Processing: south-africa | gauteng ...
Processing: south-africa | kwazulu-natal ...
Processing: south-africa | limpopo ...
Processing: south-africa | mpumalanga ...
Processing: south-africa | north-west ...
Processing: south-africa | northern-cape ...

...

Processing: western-cape | wellington ...
Processing: western-cape | wilderness ...
Processing: western-cape | witsand ...
Processing: western-cape | wolseley ...
Processing: western-cape | worcester ...
Processing: western-cape | yzerfontein ...

Processed: 702
Skipped: 0
Errors: 0

Note that the total fetched count can vary - counts of 625 and 702 have been observed.

Process HTML

Go through all HTML files in the unprocessed_html directory, extract the property value and count for each and then write out all results to a single CSV file in the var directory, overwriting any existing file.
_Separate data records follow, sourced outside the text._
-- ==== Sys2Proof/Machine/Step.lean ====
section
/-! DEFINITION. One step: one turn of the host, the sequencer or reset (00_scope.md R12). -/

namespace Sys2Proof.Machine

/-- A configuration out of range is refused (R8); else the next turn's work is done. -/
def step (s : State) : Host.Outcome State Fault Refusal :=
  if s.cfg.legal then
    match fetch s with
    | (.instr i, t) => exec i t
    | (.chore c, t) => perform c t
  else .refused .illegalConfiguration

/-- `s` with the word placed where the next step fetches its instruction. -/
def State.withFetchWord (s : State) (nbits w : Nat) : State := placeWord s nbits w

end Sys2Proof.Machine
end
If new HTML files have been added to the unprocessed_html directory, then this command should be run to create an updated CSV with more data.

$ ./process_html.py
Extracting data from 1550 HTML files
  10 done
  20 done
  30 done
  40 done
  50 done
  ...
  1540 done
  1550 done
Successfully processed: 1,392.
Failed to process: 158.
   1. suburb|eastern-cape|addo|442|2018-05-28.html (1,283 rows)
   2. suburb|eastern-cape|addo|442|2018-06-18.html (1,283 rows)
   3. suburb|eastern-cape|balfour|256|2018-05-28.html (1,339 rows)
   4. suburb|eastern-cape|balfour|256|2018-06-18.html (1,339 rows)
   5. suburb|eastern-cape|bizana|2481|2018-05-28.html (2,566 rows)
 ...
 157. suburb|western-cape|citrusdal|422|2018-05-26.html (1,320 rows)
 158. suburb|western-cape|citrusdal|422|2018-05-28.html (1,303 rows)
Writing to: /home/michael/repos/water_crisis_scraper/waterCrisis/properties/var/processed_data.csv

Optionally specify an alternate directory to read HTML data from.

$ ./process_html.py --read ~/path/to/html_dir

Future development

TODO: It is inefficient for storage and processing to keep all the HTML files in that directory. If this becomes an issue, look at moving HTML files once they have been processed and then compress them. Or delete them. However, then data needs to be append to the CSV. This could be handled in pandas and written out as a pickled dataframe.